Localization of Supersymmetric Chern-Simons-Matter Theory on a Squashed $S^3$ with $SU(2)\times U(1)$ Isometry

TL;DR

This work applies rigid supersymmetry localization to a 3D N=2 Chern-Simons-Matter theory on a squashed S^3 with SU(2)×U(1) isometry and a class of complex backgrounds. By solving generalized Killing spinor equations and employing Q-exact deformations, the partition function is reduced to a matrix-model form Z = (1/|W|) ∫ d^rσ Z_class Z_mat^{1-loop} Z_g^{1-loop}, where Z_class encodes FI and CS contributions and the 1-loop factors arise from matter and gauge sectors. The 1-loop determinants are expressed via the double-sine function s_b with parameters Q and b determined by the squashing and a complex background angle Θ; these results reproduce Jap-2 and IY in appropriate limits, and illustrate that κ shifts affect only the classical piece while Θ controls the 1-loop structure.

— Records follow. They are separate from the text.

@[simp] theorem releasePacket_frame (s : State) (a : Nat) :
    (releasePacket s a).pending = s.pending ∧ (releasePacket s a).fresh = s.fresh ∧ (releasePacket s a).gen = s.gen ∧
    (releasePacket s a).ruling = s.ruling ∧ (releasePacket s a).cap = s.cap ∧ (releasePacket s a).unit = s.unit ∧
    (releasePacket s a).pwr = s.pwr ∧ (releasePacket s a).cfg = s.cfg ∧ (releasePacket s a).seams = s.seams ∧
    (releasePacket s a).fab = s.fab ∧ (releasePacket s a).clk = s.clk ∧ (releasePacket s a).lan = s.lan ∧
    (releasePacket s a).shu = s.shu ∧ (releasePacket s a).itg = s.itg ∧ (releasePacket s a).upd = s.upd := by
  unfold releasePacket
  split <;> simp

@[simp] theorem starve_frame (s : State) (a : Nat) :
    (starve s a).pending = s.pending ∧ (starve s a).fresh = s.fresh ∧ (starve s a).gen = s.gen ∧
    (starve s a).ruling = s.ruling ∧ (starve s a).cap = s.cap ∧ (starve s a).unit = s.unit ∧ (starve s a).pwr = s.pwr ∧
    (starve s a).cfg = s.cfg ∧ (starve s a).seams = s.seams ∧ (starve s a).fab = s.fab ∧ (starve s a).clk = s.clk ∧
    (starve s a).lan = s.lan ∧ (starve s a).tx = s.tx ∧ (starve s a).shu = s.shu ∧ (starve s a).noc = s.noc ∧
    (starve s a).mem = s.mem ∧ (starve s a).itg = s.itg ∧ (starve s a).upd = s.upd := by
  unfold starve
  simp

@[simp] theorem legSilent_frame (s : State) (a : Nat) (b : Bool) :
    (legSilent s a b).pending = s.pending ∧ (legSilent s a b).fresh = s.fresh ∧ (legSilent s a b).gen = s.gen ∧
    (legSilent s a b).ruling = s.ruling ∧ (legSilent s a b).cap = s.cap ∧ (legSilent s a b).unit = s.unit ∧
    (legSilent s a b).pwr = s.pwr ∧ (legSilent s a b).cfg = s.cfg ∧ (legSilent s a b).seams = s.seams ∧
    (legSilent s a b).fab = s.fab ∧ (legSilent s a b).clk = s.clk ∧ (legSilent s a b).lan = s.lan ∧
    (legSilent s a b).rx = s.rx ∧ (legSilent s a b).tx = s.tx ∧ (legSilent s a b).shu = s.shu ∧
    (legSilent s a b).noc = s.noc ∧ (legSilent s a b).mem = s.mem ∧ (legSilent s a b).itg = s.itg ∧
    (legSilent s a b).upd = s.upd := by
  unfold legSilent
  simp

@[simp] theorem legComesUp_frame (s : State) (a : Nat) (b : Bool) :
    (legComesUp s a b).pending = s.pending ∧ (legComesUp s a b).fresh = s.fresh ∧ (legComesUp s a b).gen = s.gen ∧
    (legComesUp s a b).ruling = s.ruling ∧ (legComesUp s a b).cap = s.cap ∧ (legComesUp s a b).unit = s.unit ∧
    (legComesUp s a b).pwr = s.pwr ∧ (legComesUp s a b).cfg = s.cfg ∧ (legComesUp s a b).seams = s.seams ∧
    (legComesUp s a b).fab = s.fab ∧ (legComesUp s a b).clk = s.clk ∧ (legComesUp s a b).lan = s.lan ∧
    (legComesUp s a b).rx = s.rx ∧ (legComesUp s a b).tx = s.tx ∧ (legComesUp s a b).shu = s.shu ∧
    (legComesUp s a b).noc = s.noc ∧ (legComesUp s a b).mem = s.mem ∧ (legComesUp s a b).itg = s.itg ∧
    (legComesUp s a b).upd = s.upd := by
  unfold legComesUp
  simp

@[simp] theorem endSecond_frame (s : State) (a : Nat) (b : Bool) :
    (endSecond s a b).pending = s.pending ∧ (endSecond s a b).now = s.now ∧ (endSecond s a b).fresh = s.fresh ∧
    (endSecond s a b).gen = s.gen ∧ (endSecond s a b).ruling = s.ruling ∧ (endSecond s a b).cap = s.cap ∧
    (endSecond s a b).unit = s.unit ∧ (endSecond s a b).pwr = s.pwr ∧ (endSecond s a b).cfg = s.cfg ∧
    (endSecond s a b).seams = s.seams ∧ (endSecond s a b).fab = s.fab ∧ (endSecond s a b).clk = s.clk ∧
    (endSecond s a b).tim = s.tim ∧ (endSecond s a b).lan = s.lan ∧ (endSecond s a b).tx = s.tx ∧
    (endSecond s a b).shu = s.shu ∧ (endSecond s a b).noc = s.noc ∧ (endSecond s a b).mem = s.mem ∧
    (endSecond s a b).itg = s.itg ∧ (endSecond s a b).upd = s.upd := by
  unfold endSecond
  simp
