/-! ### Parts kept in tables -/

@[simp] theorem chan_setChan_self (s : State) (k : Nat) (f) : (s.setChan k f).chan k = f (s.chan k) := tgetD_tput_self _ _ _ _

theorem chan_setChan_ne (s : State) (k j : Nat) (f) (h : k ≠ j) : (s.setChan k f).chan j = s.chan j :=
  tgetD_tput_ne _ _ _ _ _ h

@[simp] theorem sh_setSh_self (s : State) (k : Nat) (f) : (s.setSh k f).sh k = f (s.sh k) := tgetD_tput_self _ _ _ _

theorem sh_setSh_ne (s : State) (k j : Nat) (f) (h : k ≠ j) : (s.setSh k f).sh j = s.sh j :=
  tgetD_tput_ne _ _ _ _ _ h

@[simp] theorem pin_setPin_self (s : State) (k : Nat) (f) : (s.setPin k f).pin k = f (s.pin k) := tgetD_tput_self _ _ _ _

theorem pin_setPin_ne (s : State) (k j : Nat) (f) (h : k ≠ j) : (s.setPin k f).pin j = s.pin j :=
  tgetD_tput_ne _ _ _ _ _ h

@[simp] theorem lane_setLane_self (s : State) (k : Nat) (f) : (s.setLane k f).lane k = f (s.lane k) := tgetD_tput_self _ _ _ _

theorem lane_setLane_ne (s : State) (k j : Nat) (f) (h : k ≠ j) : (s.setLane k f).lane j = s.lane j :=
  tgetD_tput_ne _ _ _ _ _ h

@[simp] theorem sub_setSub_self (s : State) (k : Nat) (f) : (s.setSub k f).sub k = f (s.sub k) := tgetD_tput_self _ _ _ _

theorem sub_setSub_ne (s : State) (k j : Nat) (f) (h : k ≠ j) : (s.setSub k f).sub j = s.sub j :=
  tgetD_tput_ne _ _ _ _ _ h

/-! ### Entries -/

@[simp] theorem put_cat (s : State) (i a n : Nat) : (s.put i a n).cat = tput s.cat (ent i a) (.num n) := rfl
@[simp] theorem putOct_cat (s : State) (i a : Nat) (b : List Byte) : (s.putOct i a b).cat = tput s.cat (ent i a) (.oct b) := rfl
@[simp] theorem bump_gen (s : State) (k : Nat) : (s.bump k).gen = tput s.gen k ((tgetD s.gen k 0 + 1) % 2 ^ 32) := rfl
@[simp] theorem draw_fresh (s : State) : s.draw.fresh = s.fresh + 1 := rfl
@[simp] theorem reply_answer (s : State) (a d : Nat) (b : List Byte) :
    (s.reply a d b).cap.answer = { status := a, detail := d, value := b } := rfl

/-- A counter counts, modulo its width. -/
@[simp] theorem num_count_self (s : State) (i a w n : Nat) : (s.count i a w n).num i a = (s.num i a + n) % 2 ^ w :=
  num_put_self _ _ _ _

/-! ### What the parts read as after another part has changed -/

@[simp] theorem tb_put (s : State) (i a n : Nat) (k : Nat) : (s.put i a n).tb k = s.tb k := rfl
@[simp] theorem dom_put (s : State) (i a n : Nat) (k : Nat) : (s.put i a n).dom k = s.dom k := rfl
@[simp] theorem op_put (s : State) (i a n : Nat) (k : Nat) : (s.put i a n).op k = s.op k := rfl
@[simp] theorem ses_put (s : State) (i a n : Nat) (k : Nat) : (s.put i a n).ses k = s.ses k := rfl
@[simp] theorem slot_put (s : State) (i a n : Nat) (k : Nat) : (s.put i a n).slot k = s.slot k := rfl
@[simp] theorem mch_put (s : State) (i a n : Nat) (k : Nat) : (s.put i a n).mch k = s.mch k := rfl
@[simp] theorem trig_put (s : State) (i a n : Nat) (k : Nat) : (s.put i a n).trig k = s.trig k := rfl
@[simp] theorem chan_put (s : State) (i a n : Nat) (k : Nat) : (s.put i a n).chan k = s.chan k := rfl
@[simp] theorem sh_put (s : State) (i a n : Nat) (k : Nat) : (s.put i a n).sh k = s.sh k := rfl
@[simp] theorem pin_put (s : State) (i a n : Nat) (k : Nat) : (s.put i a n).pin k = s.pin k := rfl
@[simp] theorem lane_put (s : State) (i a n : Nat) (k : Nat) : (s.put i a n).lane k = s.lane k := rfl
@[simp] theorem sub_put (s : State) (i a n : Nat) (k : Nat) : (s.put i a n).sub k = s.sub k := rfl

@[simp] theorem tb_putOct (s : State) (i a : Nat) (b : List Byte) (k : Nat) : (s.putOct i a b).tb k = s.tb k := rfl
@[simp] theorem dom_putOct (s : State) (i a : Nat) (b : List Byte) (k : Nat) : (s.putOct i a b).dom k = s.dom k := rfl
@[simp] theorem op_putOct (s : State) (i a : Nat) (b : List Byte) (k : Nat) : (s.putOct i a b).op k = s.op k := rfl
@[simp] theorem ses_putOct (s : State) (i a : Nat) (b : List Byte) (k : Nat) : (s.putOct i a b).ses k = s.ses k := rfl
@[simp] theorem slot_putOct (s : State) (i a : Nat) (b : List Byte) (k : Nat) : (s.putOct i a b).slot k = s.slot k := rfl
@[simp] theorem mch_putOct (s : State) (i a : Nat) (b : List Byte) (k : Nat) : (s.putOct i a b).mch k = s.mch k := rfl
@[simp] theorem trig_putOct (s : State) (i a : Nat) (b : List Byte) (k : Nat) : (s.putOct i a b).trig k = s.trig k := rfl
@[simp] theorem chan_putOct (s : State) (i a : Nat) (b : List Byte) (k : Nat) : (s.putOct i a b).chan k = s.chan k := rfl
@[simp] theorem sh_putOct (s : State) (i a : Nat) (b : List Byte) (k : Nat) : (s.putOct i a b).sh k = s.sh k := rfl
@[simp] theorem pin_putOct (s : State) (i a : Nat) (b : List Byte) (k : Nat) : (s.putOct i a b).pin k = s.pin k := rfl
@[simp] theorem lane_putOct (s : State) (i a : Nat) (b : List Byte) (k : Nat) : (s.putOct i a b).lane k = s.lane k := rfl
@[simp] theorem sub_putOct (s : State) (i a : Nat) (b : List Byte) (k : Nat) : (s.putOct i a b).sub k = s.sub k := rfl

@[simp] theorem tb_bump (s : State) (j : Nat) (k : Nat) : (s.bump j).tb k = s.tb k := rfl
@[simp] theorem dom_bump (s : State) (j : Nat) (k : Nat) : (s.bump j).dom k = s.dom k := rfl
@[simp] theorem op_bump (s : State) (j : Nat) (k : Nat) : (s.bump j).op k = s.op k := rfl
@[simp] theorem ses_bump (s : State) (j : Nat) (k : Nat) : (s.bump j).ses k = s.ses k := rfl
@[simp] theorem slot_bump (s : State) (j : Nat) (k : Nat) : (s.bump j).slot k = s.slot k := rfl
@[simp] theorem mch_bump (s : State) (j : Nat) (k : Nat) : (s.bump j).mch k = s.mch k := rfl
@[simp] theorem trig_bump (s : State) (j : Nat) (k : Nat) : (s.bump j).trig k = s.trig k := rfl
@[simp] theorem chan_bump (s : State) (j : Nat) (k : Nat) : (s.bump j).chan k = s.chan k := rfl
@[simp] theorem sh_bump (s : State) (j : Nat) (k : Nat) : (s.bump j).sh k = s.sh k := rfl
@[simp] theorem pin_bump (s : State) (j : Nat) (k : Nat) : (s.bump j).pin k = s.pin k := rfl
@[simp] theorem lane_bump (s : State) (j : Nat) (k : Nat) : (s.bump j).lane k = s.lane k := rfl
@[simp] theorem sub_bump (s : State) (j : Nat) (k : Nat) : (s.bump j).sub k = s.sub k := rfl
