theorem cfg_unconfigure (s : State) : (unconfigure s).cfg = { s.cfg with
      compiled := {}, startAt := none, startPhase := 0, startTick := none, seamTrained := false, endOk := false,
      ffHeld := true, ioHiZ := true, clocksGated := true, hemSafe := false, parUser := false, done := false } := by
  unfold unconfigure
  extract_lets v w x z c d
  have hv : v.cfg = s.cfg := foldl_keeps State.cfg (fun s j _ => by simp) s
  have hw : w.cfg = v.cfg := by simp only [w, clearFabric_frame, idleChannels_frame, rawLanes_frame]
  have hx : x.cfg = w.cfg := foldl_keeps State.cfg (fun s l _ => by simp) w
  have hl : x.cfg = s.cfg := hx.trans (hw.trans hv)
  have hc : c = d := hl
  clear_value x c d
  rw [hc]

/-! ### Ends of a load -/

theorem loadOn_setLoad_none (s : State) (port : LoadPort) : (s.setLoad port none).loadOn port = none := by
  cases port with
  | slave => rfl
  | icp b =>
    simp only [State.setLoad, State.loadOn, List.getElem?_set_self']
    cases s.cfg.icp[b.val]? <;> rfl

theorem loadOn_setLoad {x : Load} (h : s.loadOn port = some l) : (s.setLoad port (some x)).loadOn port = some x := by
  cases port with
  | slave => rfl
  | icp b =>
    have hb : b.val < s.cfg.icp.length := by
      by_contra hn
      simp only [State.loadOn, List.getElem?_eq_none (Nat.le_of_not_lt hn)] at h
      exact absurd h (by simp)
    simp [State.setLoad, State.loadOn, hb]

theorem loadOn_congr (h : t.cfg = s.cfg) (port : LoadPort) : t.loadOn port = s.loadOn port := by
  cases port <;> simp [State.loadOn, h]

theorem Taken.loadOn (h : Taken s port l n given words t m) (hl : s.loadOn port = some l) : t.loadOn port = some m := by
  rcases h with ⟨-, -, -, rfl, rfl⟩ | ⟨-, -, -, rfl, -⟩
  · exact hl
  · exact loadOn_setLoad ((loadOn_congr (by simp) port).trans hl)

/-- Of the load, taking words moves only the place in an MGC source. -/
theorem Taken.load (h : Taken s port l n given words t m) : m = { l with off := m.off } := by
  rcases h with ⟨-, -, -, -, rfl⟩ | ⟨-, -, rfl, -⟩ <;> rfl

/-- Of the engine, taking words moves only the load. -/
theorem Taken.engine (h : Taken s port l n given words t m) : t.now = s.now ∧ t.cfg.frames = s.cfg.frames ∧
    t.cfg.icpStatus = s.cfg.icpStatus ∧ t.cfg.icpBusy = s.cfg.icpBusy ∧ t.cfg.icpDone = s.cfg.icpDone := by
  rcases h with ⟨-, -, -, rfl, rfl⟩ | ⟨-, -, -, rfl, -⟩
  · exact ⟨rfl, rfl, rfl, rfl, rfl⟩
  · cases port <;> simp [State.setLoad]

/-! ### The end of an operation leaves other entries alone -/

theorem not_slot {i k : Nat} (hi : i < 0x0E0000) : ∀ r ∈ (opIdx k, opIdx k) :: eventRanges, ¬(r.1 ≤ i ∧ i ≤ r.2) := by
  intro r hr
  rcases List.mem_cons.mp hr with rfl | hr
  · simp only [opIdx]
    omega
  · exact not_event i (.inl hi) r hr
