-- ==== Sys2Proof/Machine/State.lean ====
section
/-! DEFINITION. The machine's state as plain data: everything 10_state.md gives the sequencer and its surroundings, and the
model's own fields (host program, schedule, tick, last read word). -/

namespace Sys2Proof.Machine

/-- One engine's registers and flags (10_state.md rules R21 to R25). -/
structure Channel where
  /-- `ch[e].READ_ADDR`, rule R21. -/
  readAddr : Word
  /-- `ch[e].WRITE_ADDR`, rule R21. -/
  writeAddr : Word
  /-- `ch[e].RELOAD`, rule R21: the count the next non-null trigger loads. -/
  reload : Word
  /-- `ch[e].REMAINING`, rule R23: the words still to move in the current block. -/
  remaining : Word
  /-- The 16 stored bits of `ch[e].CTRL`, rules R21 and R22. -/
  ctrl : BitVec 16
  /-- `BUSY[e]`, rule R24. -/
  busy : Bool
  /-- `DONE[e]`, rule R25. -/
  done : Bool
deriving DecidableEq, Repr

/-- An engine in block reset (10_state.md rule R31). -/
def Channel.reset : Channel where
  readAddr := 0
  writeAddr := 0
  reload := 0
  remaining := 0
  ctrl := 0
  busy := false
  done := false

/-- The fault codes of 60_exceptions.md rule R320, in its order (codes 1 to 11). -/
inductive FaultCode where
  | triggerBusy
  | dataSize
  | writeBusy
  | hostLive
  | align
  | bus
  | fifoRead
  | fifoOverflow
  | race
  | hostWidth
  | reservedOffset
deriving DecidableEq, Repr

/-- The events of 43_pipeline_protocol.md rule R300. -/
inductive Event where
  | ignored (e : Engine)
  | null (e : Engine)
  | block (e : Engine) (ra wa : Addr) (n : Word)
  | word (e : Engine) (ra wa : Addr) (v : Word)
  | complete (e : Engine)
deriving DecidableEq, Repr

/-- The width of a host access (20_memory.md rule R68). -/
inductive Width where
  | byte
  | half
  | word
deriving DecidableEq, Repr

/-- One command of the host's program (30_encoding.md rule R118). `WR` and `RD` are a word access to the window address of
the register; `MW`, `MH`, `MB` and `MR` are accesses to RAM; `poll` is the loop of 40_host_register_access.md rule
R187. -/
inductive HostOp where
  | read (a : Addr) (w : Width)
  | write (a : Addr) (w : Width) (v : Word)
  | poll (a : Addr) (mask : Word)
deriving DecidableEq, Repr

/-- Ordinary memory: (address, byte) pairs in the canonical form of `Memory.wf` (strictly rising addresses, no entry
equal to `unlistedByte`). -/
abbrev Memory := List Host.Cell

/-- What an address that memory does not list reads as (DESIGN CHOICE, unsafe as a reading of `RAM_INIT`, which the spec
leaves OPEN: log entry 3). -/
def unlistedByte : Byte := 0

/-- The whole state. -/
structure State where
  /-- The platform's parameters, 00_scope.md rule R9. No step changes them. -/
  cfg : Config
  /-- Engine 0, 10_state.md rules R21 to R25. -/
  ch0 : Channel
  /-- Engine 1, 10_state.md rules R21 to R25. -/
  ch1 : Channel
  /-- `RAM`, rule R28. -/
  ram : Memory
  /-- `FIFO`, rule R28, oldest word first. -/
  fifo : List Word
  /-- `OUT`, rule R28: every word pushed, oldest first. -/
  out : List Word
  /-- `RSET`, rule R28, as a strictly rising list. -/
  rset : List Nat
  /-- `WSET`, rule R28, as a strictly rising list. -/
  wset : List Nat
  /-- `EV`, rule R28, oldest event first. -/
  ev : List Event
  /-- `FAULT`, rule R28: the sticky fault record. -/
  fault : Option FaultCode
  /-- The model's own: the word that the host's last read returned (log entry 6). -/
  rdata : Word
  /-- The model's own: the commands of the host's program still to come (70_reset_and_hazards.md rule R352; log
  entry 7). -/
  host : List HostOp
  /-- The model's own: the turns of the steps to come, first the next one (log entry 4). -/
  sched : List Turn
  /-- The model's own: how many turns were taken from the free value (log entry 4). -/
  tick : Nat
deriving DecidableEq, Repr

/-- Why the machine stops. -/
inductive Fault where
  /-- Raised by every meaning, and by every turn but a block reset, on a state whose `FAULT` record is set: no step of any
  agent is enabled until block reset (60_exceptions.md rule R321). It carries the recorded code. Raising a fault is NOT
  this: that is a next state with the record set (rule R320). Safe: the spec gives no step there. -/
  | stuck (c : FaultCode)
deriving DecidableEq, Repr

/-- Why the machine refuses. -/
inductive Refusal where
  /-- Raised by an arm of `exec` whose instruction has no meaning yet (no arm raises it now). Safe. -/
  | notModelled (mnemonic : String)
  /-- Raised by a host turn whose access is misaligned or to an `UNMAPPED` or `FIFO` address: 20_memory.md rule R68 puts
  it outside the model. Safe. -/
  | hostAccess (a : Addr)
  /-- Raised by a host turn whose command record the decoder rejects. No access at an aligned window offset makes such
  a record, so nothing reaches it. Safe. -/
  | undecodable (e : DecodeError)
deriving DecidableEq, Repr

/-- The three outcomes of a step over this machine's types. -/
abbrev Result := Host.Outcome State Fault Refusal

/-- The launch state (70_reset_and_hazards.md rule R352): the sequencer in block reset (10_state.md rule R31), `FIFO`,
`OUT` and `EV` empty. The parameters are those of 95_test_vectors.md (log entry 1), memory lists nothing (log entry 3), and
the model's own fields are empty or 0 (log entries 4, 6 and 7). -/
def State.reset : State where
  cfg := Config.vectors
  ch0 := Channel.reset
  ch1 := Channel.reset
  ram := []
  fifo := []
  out := []
  rset := []
  wset := []
  ev := []
  fault := none
  rdata := 0
  host := []
  sched := []
  tick := 0

end Sys2Proof.Machine
end

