-- ==== Sys2Proof/Machine/ChannelReads.lean ====
section
/-! DEFINITION. The channel register reads (40_host_register_access.md rules R162 to R177), one meaning per row of the opcode
table. Every one delivers the register's value to the reader and changes nothing else; the host holds what it read in
`rdata` (log entry 6). -/

namespace Sys2Proof.Machine

/-- `RD CH<e>.READ_ADDR`, offset `0x00 + 0x40*e` (rule R162). -/
def execRdReadAddr (e : Engine) (s : State) : Result :=
  conclude s (.ok { s with rdata := chanRead e .readAddr s })

/-- `RD CH<e>.WRITE_ADDR`, offset `0x04 + 0x40*e` (rule R163). -/
def execRdWriteAddr (e : Engine) (s : State) : Result :=
  conclude s (.ok { s with rdata := chanRead e .writeAddr s })

/-- `RD CH<e>.TRANS_COUNT`, offset `0x08 + 0x40*e` (rule R164). -/
def execRdTransCount (e : Engine) (s : State) : Result :=
  conclude s (.ok { s with rdata := chanRead e .transCount s })

/-- `RD CH<e>.CTRL_TRIG`, offset `0x0C + 0x40*e` (rule R165). -/
def execRdCtrlTrig (e : Engine) (s : State) : Result :=
  conclude s (.ok { s with rdata := chanRead e .ctrl s })

/-- `RD CH<e>.AL1_CTRL`, offset `0x10 + 0x40*e` (rule R166). -/
def execRdAl1Ctrl (e : Engine) (s : State) : Result :=
  conclude s (.ok { s with rdata := chanRead e .ctrl s })

/-- `RD CH<e>.AL1_READ_ADDR`, offset `0x14 + 0x40*e` (rule R167). -/
def execRdAl1ReadAddr (e : Engine) (s : State) : Result :=
  conclude s (.ok { s with rdata := chanRead e .readAddr s })

/-- `RD CH<e>.AL1_WRITE_ADDR`, offset `0x18 + 0x40*e` (rule R168). -/
def execRdAl1WriteAddr (e : Engine) (s : State) : Result :=
  conclude s (.ok { s with rdata := chanRead e .writeAddr s })

/-- `RD CH<e>.AL1_TRANS_COUNT_TRIG`, offset `0x1C + 0x40*e` (rule R169). -/
def execRdAl1TransCountTrig (e : Engine) (s : State) : Result :=
  conclude s (.ok { s with rdata := chanRead e .transCount s })

/-- `RD CH<e>.AL2_CTRL`, offset `0x20 + 0x40*e` (rule R170). -/
def execRdAl2Ctrl (e : Engine) (s : State) : Result :=
  conclude s (.ok { s with rdata := chanRead e .ctrl s })

/-- `RD CH<e>.AL2_TRANS_COUNT`, offset `0x24 + 0x40*e` (rule R171). -/
def execRdAl2TransCount (e : Engine) (s : State) : Result :=
  conclude s (.ok { s with rdata := chanRead e .transCount s })

/-- `RD CH<e>.AL2_READ_ADDR`, offset `0x28 + 0x40*e` (rule R172). -/
def execRdAl2ReadAddr (e : Engine) (s : State) : Result :=
  conclude s (.ok { s with rdata := chanRead e .readAddr s })

/-- `RD CH<e>.AL2_WRITE_ADDR_TRIG`, offset `0x2C + 0x40*e` (rule R173). -/
def execRdAl2WriteAddrTrig (e : Engine) (s : State) : Result :=
  conclude s (.ok { s with rdata := chanRead e .writeAddr s })

/-- `RD CH<e>.AL3_CTRL`, offset `0x30 + 0x40*e` (rule R174). -/
def execRdAl3Ctrl (e : Engine) (s : State) : Result :=
  conclude s (.ok { s with rdata := chanRead e .ctrl s })

/-- `RD CH<e>.AL3_WRITE_ADDR`, offset `0x34 + 0x40*e` (rule R175). -/
def execRdAl3WriteAddr (e : Engine) (s : State) : Result :=
  conclude s (.ok { s with rdata := chanRead e .writeAddr s })

/-- `RD CH<e>.AL3_TRANS_COUNT`, offset `0x38 + 0x40*e` (rule R176). -/
def execRdAl3TransCount (e : Engine) (s : State) : Result :=
  conclude s (.ok { s with rdata := chanRead e .transCount s })

/-- `RD CH<e>.AL3_READ_ADDR_TRIG`, offset `0x3C + 0x40*e` (rule R177). -/
def execRdAl3ReadAddrTrig (e : Engine) (s : State) : Result :=
  conclude s (.ok { s with rdata := chanRead e .readAddr s })

end Sys2Proof.Machine
end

Overall, the study provides a unified framework relating various squashed-S^3 localization results and highlights how complex backgrounds influence the partition function, with potential implications for holography and gravity duals.

Abstract

Localization of supersymmetric $\mathcal{N}=2$ Chern-Simons-Matter theory on a squashed $S^3$ with $SU(2)\times U(1)$ isometry has been studied by different groups of authors. In this paper, we localize the theory on a squashed $S^3$ with $SU(2)\times U(1)$ isometry and a class of complex background. We see that certain kinds of shifts of the background gauge fields are crucial in obtaining nontrivial results, and the previously found results on this manifold can be incorporated in our results as special limits.